* _EXERCISE_
Say nothing but the number of lines below in which the string "magnitude" appears.

Segment Start: RECORDS PROVIDED

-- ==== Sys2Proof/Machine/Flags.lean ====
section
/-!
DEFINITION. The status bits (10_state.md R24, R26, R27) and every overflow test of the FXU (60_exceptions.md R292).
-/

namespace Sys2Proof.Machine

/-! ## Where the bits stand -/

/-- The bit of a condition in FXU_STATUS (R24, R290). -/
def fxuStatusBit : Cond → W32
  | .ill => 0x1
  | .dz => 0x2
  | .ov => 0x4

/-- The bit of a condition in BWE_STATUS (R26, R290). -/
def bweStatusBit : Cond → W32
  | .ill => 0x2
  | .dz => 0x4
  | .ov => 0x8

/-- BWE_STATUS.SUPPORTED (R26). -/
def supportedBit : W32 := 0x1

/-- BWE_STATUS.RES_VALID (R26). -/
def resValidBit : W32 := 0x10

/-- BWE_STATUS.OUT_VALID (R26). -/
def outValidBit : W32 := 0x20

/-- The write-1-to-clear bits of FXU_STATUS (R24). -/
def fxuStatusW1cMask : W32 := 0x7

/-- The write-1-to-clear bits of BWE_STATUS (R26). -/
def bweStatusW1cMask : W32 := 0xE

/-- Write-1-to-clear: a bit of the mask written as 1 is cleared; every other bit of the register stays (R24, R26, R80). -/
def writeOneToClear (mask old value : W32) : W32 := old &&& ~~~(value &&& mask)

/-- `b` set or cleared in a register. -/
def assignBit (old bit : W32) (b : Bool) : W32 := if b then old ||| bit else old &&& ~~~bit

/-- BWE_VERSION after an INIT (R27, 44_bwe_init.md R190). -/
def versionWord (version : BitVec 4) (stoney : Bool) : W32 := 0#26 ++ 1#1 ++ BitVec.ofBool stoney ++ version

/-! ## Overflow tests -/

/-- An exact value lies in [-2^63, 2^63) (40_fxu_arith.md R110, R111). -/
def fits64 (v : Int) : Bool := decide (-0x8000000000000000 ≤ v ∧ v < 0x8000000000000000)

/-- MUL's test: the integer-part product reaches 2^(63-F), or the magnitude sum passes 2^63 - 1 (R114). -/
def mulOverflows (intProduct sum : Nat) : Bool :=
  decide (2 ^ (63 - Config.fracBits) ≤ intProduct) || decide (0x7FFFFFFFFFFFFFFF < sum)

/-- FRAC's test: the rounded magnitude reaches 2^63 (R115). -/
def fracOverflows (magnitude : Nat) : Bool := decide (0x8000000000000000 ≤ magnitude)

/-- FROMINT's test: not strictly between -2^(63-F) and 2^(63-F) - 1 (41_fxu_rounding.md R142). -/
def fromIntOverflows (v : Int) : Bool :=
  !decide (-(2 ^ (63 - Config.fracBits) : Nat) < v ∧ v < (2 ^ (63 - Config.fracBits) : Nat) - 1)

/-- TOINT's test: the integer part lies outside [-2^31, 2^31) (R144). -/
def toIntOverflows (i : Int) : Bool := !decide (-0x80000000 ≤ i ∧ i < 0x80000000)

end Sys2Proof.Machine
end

Segment End: RECORDS PROVIDED

* _OUTPUT FOR THIS TASK_
3